= Thalamas Affair =

The Thalamas Affair (French: Affaire Thalamas) was a controversy in the French education system which began in 1904 around courses on Joan of Arc taught by Amédée Thalamas.

When the Camelots du Roi, the militant youth wing of the Action Française, decided to stand against these courses at the Sorbonne in 1908, the controversy intensified.

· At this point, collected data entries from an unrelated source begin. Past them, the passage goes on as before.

/-- The hallmark of an unsealed part as Zhotra delivers it (R530, R559): serial number 1, lot 1, wafer 1, die 0, 0, grade HR,
stepping B2, nominal constants everywhere, CRC in word 127. DESIGN CHOICE (log entry 5): the manual gives no part's words. -/
def factoryWords : List (Nat × Nat) :=
  [(0, 1), (2, 0x01000001), (3, 0x22010000)] ++ rowOf 4 24 0x38503850 ++ rowOf 28 48 29491 ++ rowOf 76 16 0xA0006400
    ++ [(92, 0x785596), (127, 0xdf4ea3ef)]

/-- A ledger without entries (R502): both header copies with NEXT_SEQ 0, BOOT_COUNT 0 and NEXT_SLOT 2. DESIGN CHOICE (log
entry 6). -/
def emptyLedger : List (Nat × Nat) :=
  [(0, 0x14C44), (4, 2), (15, 0xaa754d77), (16, 0x14C44), (20, 2), (31, 0xaa754d77)]

/-- The self-test that finds nothing. -/
def SelfTest.clean : SelfTest := { banks := 0, lqs := 0, engines := 0, smallMem := false, core := false }

/-- The device without power, every register at the Reset column of its table (log entry 2 says where a run starts). -/
def Dev.reset : Dev :=
  { free := 0
    out := []
    boot := .off
    regs := []
    force := []
    queue := []
    pins := { strap := 0, refPresent := true, refLostFn := none, refRelock := false, pgood := false, trip := false,
              refAlert := false, hkBlank := false, perst := true, perstFn := 0, spiDenied := false, spiShort := false, vio := false }
    hm := { view := [], stage := [], test := SelfTest.clean, sealing := false, disEvt := false, testEvt := false }
    ledger := emptyLedger
    ldgWeak := []
    tm := { clk := { sec := 0, fs := 0, exc := 0, cyc := 250, u := 0 }, doms := [], watch := none, integ := 0, lockRun := 0, lockPend := false,
            swPend := none, pps := { lastFn := none, edgeFn := none, msgs := [], buf := [], srcHold := false }, held := [], txq := [],
            stepPend := none, stepped := false }
    acq := { chans := [], slots := [], envA := [], envS := [], commit := 0, rearm := 0, envBad := 0, anchor := [], stops := [],
             rearms := [], dead := [],
             base := 0, fstats := [], rot := [], rotForce := false, rotFn := 0, rotReq := none, fgBoot := [], fgDue := none,
             fgFn := none, fgWait := none, linReq := [], linRun := [], linBoot := [], linTemp := [],
             stat := { sum := 0, sumSq := 0, mn := 0, mx := 0, phi0 := none, starts := [], stops := [] } }
    rcd := { seqs := [], asm := [], ready := [], fifo := [], nextId := 0, fifoWr := 0, pool := 0, flush := none, lostKeys := [],
             sumWait := [], accWait := [], startFn := none }
    lanes := []
    mg := { ownQ := [], msgSeq := 0, seen := [], execN := 0, upRot := 0, rotPort := 47, attest := none, renumUntil := 0 }
    mrg := { rxFifo := [], arrivals := 0, svcFn := [], portPrev := [], routes := [], bwait := [], bjs := [] }
    hr := { rings := [], ringOp := none, sweepOut := none, lastByte := 0, lines := [], reread := none, rrRing := 0, outst := [],
            dead := [], vecPend := [], vecLast := [], msix := [], skipEvt := (0, 0), width := 0, everUp := false, trained := false,
            payload := 0, readReq := 2, bar0 := 0, msixOn := false, msixMask := false, msixDue := [],
            lossWait := (0, 0, 0) }
    cross := []
    flt := { log := [], logSeq := 0, ovr := (0, 0), assays := [], scrub := [], lapFrom := [], laps := [], retiring := [], remap := [],
             fifoFrom := 0, logFrom := 0 }
    hk := { cfg := [], atFrame := [], atConv := [], disc := 0, discBlank := false, keep := 0, evtN := 0, post := none,
            live := (0x4000000, 0), calReq := false, calFrom := 0, blanked := none, lastLowEvt := none, since := 0, mon := .ground }
    pw := { startFn := [], req := [], hist := [], overFrames := 0, rejects := [], gate := none, counts := [], trip := none, release := false, resume := false, ramp := [],
            throttle := false, fullOnce := false, frames := 0, shown := [] } }

/-- The device as delivered, before VIN rises: nothing waits, no stored word holds an error. -/
def State.reset : State :=
  { pending := [], fuses := { a := factoryWords, b := factoryWords, c := factoryWords }, ecc := [], dev := Dev.reset }

end Sys2Proof.Machine
end

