def execFgCalStart (who : Option Nat) (s : State) : Res :=
  match who with
  | some n => onUnit 48 n (fun d => d.fgCalStart who) s
  | none => onDev (fun d => d.fgCalStart who) s

/-- A gain within ±10 % of nominal, and an offset within ±40 mV, which is 26,214 units of 1/16 S16 LSB (R105). -/
def gainOk (g : Nat) : Bool := decide (9 * 4194304 ≤ 10 * g) && decide (10 * g ≤ 11 * 4194304)
def ofsOk (o : Int) : Bool := decide (o.natAbs ≤ 26214)

/-- A sub-converter's factors lie in their bands (R105): gain, offset, skew within ±10 ps, capacitor weights within 2 %. -/
def SubCal.ok (x : SubCal) : Bool := gainOk x.gain && ofsOk x.ofs && decide (x.skewFs.natAbs ≤ 10000) && decide (x.capPpm ≤ 20000)

/-- The accepted bands of R105 for what every step of R103 returns. -/
def calOk (r : CalResult) : Bool :=
  gainOk r.gl && gainOk r.gh && ofsOk r.ol && ofsOk r.oh && ofsOk r.disc && (r.low ++ r.high).all SubCal.ok

/-- A channel's calibration ends (R103, R105): new factors, or the old ones with CAL_FAIL; the channel restarts. -/
def Dev.calEnd (d : Dev) (r : CalResult) : Dev :=
  let n := r.n
  let d := d.calClear n
  let d :=
    if calOk r then
      let d := (((d.setBoth (Reg.CH_LG_GAIN_GL n) r.gl).setBothI (Reg.CH_LG_OFS_OL n) r.ol).setBoth (Reg.CH_HG_GAIN_GH n)
        r.gh).setBothI (Reg.CH_HG_OFS_OH n) r.oh
      (d.updChan n fun c => { c with nominal := false, calFailed := false, dS := some r.ds, subL := r.low, subH := r.high,
                                     discOfs := r.disc, pendTrk := none, pendBg := none }).align n
    else
      let d := (d.setB (Reg.CH_STATUS_CAL_FAIL n) true).updChan n fun c => { c with calFailed := true }
      (d.set Reg.CH_CAL_STATUS_FAIL_QUADS (setBit (d.get Reg.CH_CAL_STATUS_FAIL_QUADS) (n / 4))).acqEvent 2 n
  if d.chanIsOn n then d.startChan n else d

/-- FG_DONE once every channel of the bring-up calibration has ended (R104), with the FG_WAIT then in force (R122). -/
def Dev.fgDone (d : Dev) : Dev :=
  if d.acq.fgFn.isSome && !d.flag Reg.CH_CAL_STATUS_FG_DONE
      && d.acq.fgBoot.all (fun n => !d.flag (Reg.CH_STATUS_CAL_ACTIVE n)) then
    let w := d.get Reg.CH_CAL_CTRL_FG_WAIT
    ({ d with acq := { d.acq with fgWait := some w } }).setB Reg.CH_CAL_STATUS_FG_DONE true
  else d

/-- FG_CAL_DONE (R103): the channels whose 160 ms have passed end with the results measured. -/
def Dev.fgCalDone (d : Dev) (rs : List CalResult) : Dev :=
  if !d.up then d
  else
    let due (d : Dev) (n : Nat) : Bool := match (d.chan n).calFn with
      | some f => decide (n < 48) && decide (f + fgFrames ≤ d.fn)
      | none => false
    (rs.foldl (fun d r => if due d r.n then d.calEnd r else d) d).fgDone

def execFgCalDone (rs : List CalResult) (s : State) : Res := onDev (fun d => d.fgCalDone rs) s

/-! ### Recalibration while running -/

/-- Whether a rotation runs or is requested (R107). -/
def Dev.rotBusy (d : Dev) : Bool := d.flag Reg.CH_CAL_STATUS_ROT_ACTIVE || d.acq.rotReq.isSome

/-- A START (R107): refused while a rotation is active or throttle actions are in force (R495), else queued to the next boundary. -/
def Dev.recalStart (d : Dev) (quads : Nat) (force : Bool) : Dev :=
  if d.rotBusy || d.pw.throttle then d.setB Reg.CH_CAL_STATUS_CAL_REFUSED true
  else { d with acq := { d.acq with rotReq := some (quads, force) } }

/-- An ABORT (R107): the rotation ends with the quad in progress. -/
def Dev.recalAbort (d : Dev) : Dev := { d with acq := { d.acq with rot := [], rotReq := none } }

/-- A write of CH_CAL_CTRL (R122) in the front-end role: after FG_DONE it leaves FG_WAIT as it is. -/
def Dev.writeCalCtrl (d : Dev) (w : Nat) : Dev :=
  let wait := d.get Reg.CH_CAL_CTRL_FG_WAIT
  let d := d.writeFields (fieldsAt 0x2C00) w
  let d := if d.flag Reg.CH_CAL_STATUS_FG_DONE then d.set Reg.CH_CAL_CTRL_FG_WAIT wait else d
  let d := if bitOf w 12 then d.recalStart (d.get Reg.CH_CAL_CTRL_QUAD_MASK) (d.flag Reg.CH_CAL_CTRL_FORCE) else d
  if bitOf w 14 then d.recalAbort else d

/-- RECAL_START: CH_CAL_CTRL written with the mask, FORCE and START. -/
def execRecalStart (src : Source) (quads : Nat) (force : Bool) (s : State) : Res :=
  onDev (fun d => d.gated src 0x2C00 fun d =>
    whenD (d.role == .frontEnd)
      (fun d => (((d.set Reg.CH_CAL_CTRL_QUAD_MASK quads).setB Reg.CH_CAL_CTRL_FORCE force).recalStart (quads % 4096) force)) d) s

def execRecalAbort (src : Source) (s : State) : Res :=
  onDev (fun d => d.gated src 0x2C00 fun d => whenD (d.role == .frontEnd) Dev.recalAbort d) s

/-- The slot, if any, that streams channel `n` (R181). -/
def Dev.slotOf (d : Dev) (n : Nat) : Option Nat :=
  (List.range 4).find? fun k => d.flag (Reg.TRG_STREAM_STATUS_ACTIVE k) && d.eff (Reg.TRG_STREAM_CFG_CHAN k) == n

/-- The quad begins (R107, R185): its enabled channels calibrate together; stream channels are skipped without FORCE. -/
def Dev.quadBegin (d : Dev) (q : Nat) : Dev :=
  let fn := d.fn
  let d := (rangeFrom (4 * q) (4 * q + 4)).foldl (fun d n =>
    if !d.chanIsOn n then d
    else match d.slotOf n, d.acq.rotForce with
      | some k, false => d.setB (Reg.TRG_STREAM_STATUS_CAL_SKIPPED k) true
      | _, _ => (d.calBegin n).updFrame fn fun s => { s with calib := n :: s.calib }) d
  ({ d with acq := { d.acq with rotFn := fn } }).set Reg.CH_CAL_STATUS_CUR_QUAD q

/-- Whether a channel of quad `q` is under calibration. -/
def Dev.quadCal (d : Dev) (q : Nat) : Bool :=
  (rangeFrom (4 * q) (4 * q + 4)).any fun n => d.flag (Reg.CH_STATUS_CAL_ACTIVE n)

/-- The next quad that has a channel to calibrate; quads without one take no time (log entry 20). -/
def rotGo : List Nat → Dev → Dev
  | [], d =>
    ({ d with acq := { d.acq with rot := [] } }.setB Reg.CH_CAL_STATUS_ROT_ACTIVE false).set Reg.CH_CAL_STATUS_CUR_QUAD 15
  | q :: t, d =>
    let d := ({ d with acq := { d.acq with rot := t } }).quadBegin q
    if d.quadCal q then d else rotGo t d

/-- The rotation at a boundary (R107): a request begins, and the next quad follows the one that has ended. -/
def Dev.rotBoundary (d : Dev) : Dev :=
  match d.acq.rotReq with
  | some r =>
    let d := { d with acq := { d.acq with rotReq := none, rotForce := r.2 } }
    rotGo (setBits r.1 12) (d.setB Reg.CH_CAL_STATUS_ROT_ACTIVE true)
  | none =>
    if d.flag Reg.CH_CAL_STATUS_ROT_ACTIVE && !d.quadCal (d.get Reg.CH_CAL_STATUS_CUR_QUAD) then rotGo d.acq.rot d else d

/-- BG_ACTIVE (R108, R495): background rotation runs after foreground calibration while BG_EN is 1 and no throttle action pauses it. The slots
begin where it does. -/
def Dev.bgBoundary (d : Dev) : Dev :=
  let on := d.flag Reg.CH_CAL_STATUS_FG_DONE && d.flag Reg.CH_BG_CFG_BG_EN && !d.pw.throttle
  let fn := d.fn
  let start (c : Chan) : Chan := { c with bgL := { c.bgL with slotFn := fn }, bgH := { c.bgH with slotFn := fn } }
  let d := if on && !d.flag Reg.CH_CAL_STATUS_BG_ACTIVE then
      ((List.range 48).filter fun n => (d.chan n).acquiring).foldl (fun d n => d.updChan n start) d
    else d
  d.setB Reg.CH_CAL_STATUS_BG_ACTIVE on

/-- Frames of a slot (R125): SLOT_MS, where 0 acts as 1. -/
def Dev.slotFrames (d : Dev) : Nat := 1000 * max 1 (d.get Reg.CH_BG_CFG_SLOT_MS)

/-- BG_CAL_SWAP (R108): the slot of the high-gain (`high`) or low-gain converter of channel `n` ends with the present frame, over which the
returning sub-converter ran in shadow. It agreed within ±4 codes, and with the next boundary it returns, with GL and OL where the converter is
the low-gain one; or it is rejected and has the next slot too. -/
def Dev.bgCalSwap (d : Dev) (n : Nat) (high : Bool) (diff : Int) (gl : Nat) (ol : Int) (sub : SubCal) : Dev :=
  let b := if high then (d.chan n).bgH else (d.chan n).bgL
  let put (b : Bg) (c : Chan) : Chan := if high then { c with bgH := b } else { c with bgL := b }
  if d.up && d.flag Reg.CH_CAL_STATUS_FG_DONE && d.flag Reg.CH_BG_CFG_BG_EN && !d.pw.throttle && (d.chan n).acquiring
      && decide (b.slotFn + d.slotFrames ≤ d.fn + 1) && b.swap.isNone then
    if diff.natAbs ≤ 4 then
      d.updChan n fun c =>
        let c := put { b with swap := some sub } c
        if high then c else { c with pendBg := some (gl % 16777216, satSigned 20 ol) }
    else
      let fn := d.fn + 1
      ((d.updChan n (put { b with slotFn := fn })).setB (Reg.CH_STATUS_BG_REJECT n) true).acqEvent 3 n
  else d

def execBgCalSwap (n : Nat) (high : Bool) (diff : Int) (gl : Nat) (ol : Int) (sub : SubCal) (s : State) : Res :=
  onUnit 48 n (fun d => d.bgCalSwap n high diff gl ol sub) s

/-- A write of CH_CTRL, CH_OFFSET_DAC or a board delay as it takes effect (R92, R93, R135): provisional frames, new alignment. -/
def Dev.analogEffect (d : Dev) (n : Nat) (coupling dac board : Bool) : Dev :=
  let fn := d.fn
  let d := if coupling then d.updChan n fun c => { c with provUntil := max c.provUntil (fn + 32) } else d
  let d := if dac then d.updChan n fun c => { c with provUntil := max c.provUntil (fn + 1) } else d
  if board then d.align n else d

end Sys2Proof.Machine
end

For three months, the courses in question were interrupted, numerous protests were staged in the Latin Quarter, and the student riots culminated in the occupation of the Ministry of Justice.

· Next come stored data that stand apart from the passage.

-- ==== Sys2Proof/Machine/Line.lean ====
section
/-! DEFINITION. The 8b/10b line code of the lanes (R348). The manual names the code and its running disparity; the code tables are those in
general use (PRESUMED, log entry 62). A character is a number of ten bits, the bit sent first on top. -/
namespace Sys2Proof.Machine

/-- The six bits of D.x at negative running disparity. -/
def six : List Nat :=
  [0b100111, 0b011101, 0b101101, 0b110001, 0b110101, 0b101001, 0b011001, 0b111000] ++
  [0b111001, 0b100101, 0b010101, 0b110100, 0b001101, 0b101100, 0b011100, 0b010111] ++
  [0b011011, 0b100011, 0b010011, 0b110010, 0b001011, 0b101010, 0b011010, 0b111010] ++
  [0b110011, 0b100110, 0b010110, 0b110110, 0b001110, 0b101110, 0b011110, 0b101011]

/-- The four bits of D.x.y at negative running disparity, the alternative for y = 7 apart. -/
def four : List Nat := [0b1011, 0b1001, 0b0101, 0b1100, 0b1101, 0b1010, 0b0110, 0b1110]

/-- The four bits of K.28.y at negative running disparity. -/
def fourK : List Nat := [0b1011, 0b0110, 0b1010, 0b1100, 0b1101, 0b0101, 0b1001, 0b0111]

/-- Ones among the low `n` bits. -/
def ones (n g : Nat) : Nat := popCount g n

/-- The six bits of a character at running disparity `rd` (true: positive). Six bits that are not balanced, and 111000, are complemented. -/
def sixOf (rd k : Bool) (x : Nat) : Nat :=
  let g := if k then 0b001111 else nth six x
  if rd && (ones 6 g != 3 || g == 0b111000) then 63 - g else g

/-- Whether D.x.7 takes the alternative four bits. -/
def altSeven (rd : Bool) (x : Nat) : Bool := if rd then [11, 13, 14].contains x else [17, 18, 20].contains x

/-- The four bits of a character at the running disparity after its six. -/
def fourOf (rd k : Bool) (x y : Nat) : Nat :=
  if k then (if rd then 15 - nth fourK y else nth fourK y)
  else
    let g := if y = 7 ∧ altSeven rd x = true then 0b0111 else nth four y
    if rd && (ones 4 g != 2 || g == 0b1100) then 15 - g else g

/-- Running disparity after a group of `n` bits: more ones make it positive, fewer negative, and of the balanced groups the two that stand at
one disparity only fix it. -/
def rdAfter (n : Nat) (rd : Bool) (g : Nat) : Bool :=
  if n < 2 * ones n g then true
  else if 2 * ones n g < n then false
  else if g = (if n = 6 then 0b000111 else 0b0011) then true
  else if g = (if n = 6 then 0b111000 else 0b1100) then false
  else rd

/-- A byte, or a control character, coded at running disparity `rd`. -/
def lineCode (rd k : Bool) (b : Nat) : Nat :=
  let g := sixOf rd k (b % 32)
  g * 16 + fourOf (rdAfter 6 rd g) k (b % 32) (b / 32 % 8)

/-- Running disparity after a character. -/
def rdOf (rd : Bool) (c : Nat) : Bool := rdAfter 4 (rdAfter 6 rd (c / 16 % 64)) (c % 16)

/-- What a character stands for: a control character or not, and the byte. -/
abbrev Symbol := Bool × Nat

/-- The byte whose code at running disparity `rd` is `c`. -/
def decodeAt (rd : Bool) (c : Nat) : Option Symbol :=
  let g := c / 16 % 64
  let rd4 := rdAfter 6 rd g
  let find (k : Bool) (x : Nat) : Option Symbol :=
    ((List.range 8).find? fun y => fourOf rd4 k x y == c % 16).map fun y => (k, x + 32 * y)
  if g = sixOf rd true 28 then find true 28
  else match (List.range 32).find? fun x => sixOf rd false x == g with
    | some x => find false x
    | none => none

/-- Symbols coded in order from running disparity `rd`, and the running disparity after them. -/
def sendChars : Bool → List Symbol → List Nat × Bool
  | rd, [] => ([], rd)
  | rd, s :: t =>
    let c := lineCode rd s.1 s.2
    let r := sendChars (rdOf rd c) t
    (c :: r.1, r.2)

/-- A received character: what it stands for and whether it is an error, of the code or of the running disparity. -/
def readChar (rd : Bool) (c : Nat) : Symbol × Bool :=
  match decodeAt rd c with
  | some s => (s, false)
  | none => ((decodeAt (!rd) c).getD (false, 0), true)

/-- Received characters in order, and the running disparity after them. -/
def readChars : Bool → List Nat → List (Symbol × Bool) × Bool
  | rd, [] => ([], rd)
  | rd, c :: t => let r := readChars (rdOf rd c) t; (readChar rd c :: r.1, r.2)

/-- K28.5, the comma. -/
def comma : Symbol := (true, 0xBC)

/-- K28.0, the fill. -/
def fillChar : Symbol := (true, 0x1C)

/-- The running disparity at which reception starts: the one kept, or the one at which the first character is a comma. -/
def startRd (rd : Option Bool) (cs : List Nat) : Bool :=
  match rd with
  | some b => b
  | none => cs.head? == some (lineCode true true 0xBC)

/-- The code errors of a lane frame's characters (R348): errors of the code and of the running disparity, and control characters other than
the comma in front and the fill at the end. -/
def frameErrors (cs : List (Symbol × Bool)) : Nat :=
  let fill := (cs.reverse.takeWhile fun c => c.1 == fillChar).length
  ((cs.zipIdx.filter fun p =>
    p.1.2 || (p.1.1.1 && !(p.1.1 == comma && p.2 == 0) && !decide (cs.length ≤ p.2 + fill)))).length

/-- The code errors of characters that are no lane frame: errors of the code and of the running disparity, and control characters other than
the fill and the comma of a training pattern (R348). -/
def noiseErrors (cs : List (Symbol × Bool)) : Nat :=
  (cs.filter fun c => c.2 || (c.1.1 && c.1 != comma && c.1 != fillChar)).length

/-- The words of a lane frame's characters, least significant byte first (R348), the fill after them left out. -/
def lineWords (cs : List (Symbol × Bool)) : List Nat :=
  let body := (cs.reverse.dropWhile fun c => c.1 == fillChar).reverse
  wordsOfBytes (body.map fun c => c.1.2)

/-- The symbols of a lane frame (R348, R350): its bytes, the first of them the comma, and the fill after its words. -/
def frameSymbols (ws : List Nat) (fill : Nat) : List Symbol :=
  comma :: ((bytesOf ws).drop 1).map (fun b => (false, b)) ++ List.replicate fill fillChar

/-- The training pattern (R348): `n` pairs of K28.5 and D10.2. -/
def trainingSymbols (n : Nat) : List Symbol := (List.replicate n [comma, (false, 0x4A)]).flatten

/-- The characters of a lane frame that leave a transmitter whose running disparity is `rd` (R348), all inverted where `inv` says so (R375). -/
def sentChars (rd inv : Bool) (ws : List Nat) (fill : Nat) : List Nat :=
  let cs := (sendChars rd (frameSymbols ws fill)).1
  if inv then cs.map fun c => 1023 - c else cs

end Sys2Proof.Machine
end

== Beginnings at the Lycée Condorcet ==
The Thalamas Affair got underway in November 1904. Following a class that Thalamas taught at the Lycée Condorcet, in which he proposed that Joan of Arc had been subject to auditory hallucinations (and questioned her sacred character), the nationalist deputy of Paris, Georges Berry, denounced the insult to her memory.

This course was followed by the publication of Thalamas' book titled Jeanne d’Arc, l’histoire et la légende', which explained in a manner deemed "positivist" the life of the Maid of Orleans.

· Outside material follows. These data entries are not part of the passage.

/-- BLIND_RETRY (R360, R378): the receiver starts again. -/
def Dev.blindRetry (d : Dev) (l : Nat) : Dev :=
  whenD (d.up && d.lstate l == 1 && decide ((d.lane l).sinceFn + 1000 ≤ d.fn)) (fun d =>
    let fn := d.fn
    (d.updLane l fun x => { x with sinceFn := fn, okRun := 0, commaAt := none, rxRd := none }).addWrap (Reg.LN_RETRY_RETRIES l) 1) d

def execBlindRetry (l : Nat) (s : State) : Res := onUnit 48 l (fun d => d.blindRetry l) s

/-- LANE_RAISE (R362): the next lane frame carries RATE_NEXT; training and full rate follow. -/
def Dev.laneRaise (d : Dev) (l : Nat) : Dev :=
  let x := d.lane l
  whenD (d.up && d.lstate l == 2 && decide (16 ≤ x.raiseRun) && d.fullOk l && decide (x.noRaiseUntil ≤ d.fn)) (fun d =>
    let fn := d.fn
    (d.updLane l fun x => { x with switchFn := fn + 1, raiseRun := 0 }).setLstate l 3) d

def execLaneRaise (l : Nat) (s : State) : Res := onUnit 48 l (fun d => d.laneRaise l) s

/-- RAISE_TIMEOUT (R357). -/
def Dev.raiseTimeout (d : Dev) (l : Nat) : Dev :=
  let x := d.lane l
  whenD (d.up && d.lstate l == 3 && !x.rxGot && decide (x.switchFn + 17 < d.fn)) (fun d => d.fallBlind l 3) d

def execRaiseTimeout (l : Nat) (s : State) : Res := onUnit 48 l (fun d => d.raiseTimeout l) s

/-- FRAMING_LOST (R357). -/
def Dev.framingLost (d : Dev) (l : Nat) : Dev :=
  let x := d.lane l
  whenD (d.up && [2, 3, 4].contains (d.lstate l) && decide (8 ≤ x.badRun)) (fun d => d.fallBlind l (if x.lastMissing then 2 else 1)) d

def execFramingLost (l : Nat) (s : State) : Res := onUnit 48 l (fun d => d.framingLost l) s

/-! ### Lane registers -/

/-- A write of one of lane `l`'s registers (R374): ignored on a lane the role does not use. -/
def Dev.writeLane (d : Dev) (src : Source) (l addr w : Nat) : Dev := if d.role.usesLane l then d.plainWrite src addr w else d

/-- LN_CTRL of lane `l` written with one bit changed (R375). -/
def Dev.lnBit (d : Dev) (src : Source) (l bit : Nat) (on : Bool) : Dev :=
  let a := 0x5000 + 0x80 * l
  let v := d.readFields (fieldsAt a)
  d.writeLane src l a (if on then setBit v bit else clearBit v bit)

def execLaneEnable (src : Source) (l : Nat) (s : State) : Res :=
  onUnit 48 l (fun d => d.gated src (0x5000 + 0x80 * l) fun d => d.lnBit src l 0 true) s

def execLaneDisable (src : Source) (l : Nat) (s : State) : Res :=
  onUnit 48 l (fun d => d.gated src (0x5000 + 0x80 * l) fun d => d.lnBit src l 0 false) s

def execLaneIdleEnter (src : Source) (l : Nat) (s : State) : Res :=
  onUnit 48 l (fun d => d.gated src (0x5000 + 0x80 * l) fun d => d.lnBit src l 1 true) s

def execLaneIdleExit (src : Source) (l : Nat) (s : State) : Res :=
  onUnit 48 l (fun d => d.gated src (0x5000 + 0x80 * l) fun d => d.lnBit src l 1 false) s

def execLaneAttestSet (src : Source) (l : Nat) (set : Bool) (s : State) : Res :=
  onUnit 48 l (fun d => d.gated src (0x5000 + 0x80 * l) fun d => d.lnBit src l 4 set) s

def execAssayStart (src : Source) (l : Nat) (s : State) : Res :=
  onUnit 48 l (fun d => d.gated src (0x5000 + 0x80 * l) fun d => d.lnBit src l 10 true) s

/-- ASSAY_START as it takes effect (R369): an entry of KIND 0xD, unless an assay of the lane waits or runs. -/
def Dev.softAssay (d : Dev) (l : Nat) : Dev :=
  if d.flt.assays.any fun a => a.u == { unit := 4, loc := l } then d else d.raiseLaneAssay l 13 0

/-! ### Lane assay verdict (R370) -/

/-- LANE_ASSAY_VERDICT: lasting, transient or inconclusive, when the limits or frame counts say so. -/
def Dev.laneVerdict (d : Dev) (l : Nat) : Dev :=
  match d.flt.assays.find? fun a => a.u == { unit := 4, loc := l } && a.running with
  | none => d
  | some a =>
    let errs := d.get (Reg.LN_ASSAY_ERR_PRBS_ERR l)
    let crc := d.get (Reg.LN_ASSAY_ERR_CRC_ERR l)
    let words := d.get (Reg.LN_ASSAY_WORDS_WORDS l)
    let frames := max 1 (d.get Reg.LN_ASSAY_CFG_ASSAY_FRAMES)
    let enough := decide (1024 * max 1 (d.get Reg.LN_ASSAY_CFG_MIN_KWORDS) ≤ words)
    let v := if 0 < errs || decide (max 1 (d.get Reg.LN_ASSAY_CFG_CRC_LIMIT) ≤ crc) then 2
             else if decide (a.fn + frames ≤ d.fn) && enough then 1
             else if a.fn + 10 * frames ≤ d.fn then 3 else 0
    if !d.up || v = 0 then d
    else
      let d := d.verdict a.u v
      ((d.set (Reg.LN_STATUS_ASSAY_VERDICT l) v).setB (Reg.LN_STATUS_ASSAY_ACTIVE l) false).raise 8 3 [l, v, errs, crc]

def execLaneAssayVerdict (l : Nat) (s : State) : Res := onUnit 48 l (fun d => d.laneVerdict l) s

/-! ### Eye scan (R371, R379, R380) -/

/-- A write of LN_EYE_CTRL: START begins a point at once; it is ignored while throttle actions are in force (R495). -/
def Dev.writeEye (d : Dev) (src : Source) (l w : Nat) : Dev :=
  if !d.role.usesLane l then d
  else
    let d := d.plainWrite src (0x5024 + 0x80 * l) w
    if bitOf w 17 && !d.pw.throttle then
      let fn := d.fn
      (((d.setB (Reg.LN_EYE_CTRL_BUSY l) true).setB (Reg.LN_EYE_CTRL_DONE l) false).set (Reg.LN_EYE_ERR_ERRORS l) 0).updLane l fun x =>
        { x with eyeFn := fn }
    else d

def execEyeScanStart (src : Source) (l : Nat) (val : Word) (s : State) : Res :=
  onUnit 48 l (fun d => d.gated src (0x5024 + 0x80 * l) fun d => d.writeEye src l val.toNat) s

/-- EYE_SCAN_DONE: after 2^(20 + DWELL_LOG2) bits, 20,000 or 5,000 to a frame; at H = 0 and V = 0 the samplers agree. -/
def Dev.eyeDone (d : Dev) (l errors : Nat) : Dev :=
  let bitsN := 2 ^ (20 + min 12 (d.get (Reg.LN_EYE_CTRL_DWELL_LOG2 l)))
  let per := if (d.lane l).txFull then 20000 else 5000
  let centre := d.get (Reg.LN_EYE_CTRL_H l) == 0 && d.get (Reg.LN_EYE_CTRL_V l) == 0
  whenD (d.up && d.flag (Reg.LN_EYE_CTRL_BUSY l) && decide ((d.lane l).eyeFn + bitsN / per ≤ d.fn)) (fun d =>
    (((d.set (Reg.LN_EYE_ERR_ERRORS l) (if centre then 0 else min errors (2 ^ 32 - 1))).setB (Reg.LN_EYE_CTRL_BUSY l) false)).setB
      (Reg.LN_EYE_CTRL_DONE l) true) d

def execEyeScanDone (l errors : Nat) (s : State) : Res := onUnit 48 l (fun d => d.eyeDone l errors) s

end Sys2Proof.Machine
end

Berry's intervention gave rise to arguments in the press, to protests, to a debate in the Chamber of Deputies, then to the duel between Paul Déroulède and Jean Jaurès in December 1904. In this context, an inquiry was opened by the Education Minister, Joseph Chaumié. This inquiry led to the professor's being censured for having lacked tact and moderation. Thalamas was then moved from the Lycée Condorcet to the Lycée Charlemagne.

== At the Sorbonne ==
Four years later, the Affair erupted once again when Thalamas joined the Sorbonne. Though Thalamas did not possess his Doctor of Letters, the Council of Professors of the Faculty of Letters, presided over by the dean, Alfred Croiset, had authorized him in November 1908 to hold an open weekly course on The Pedagogy of History for winter 1908-1909.

The Camelots du Roi, led by Maxime Real del Sarte, decided from then to interrupt the course each Wednesday, sometimes violently; this led to the public caning of Thalamas by Lucien Lacour and other Camelots du Roi.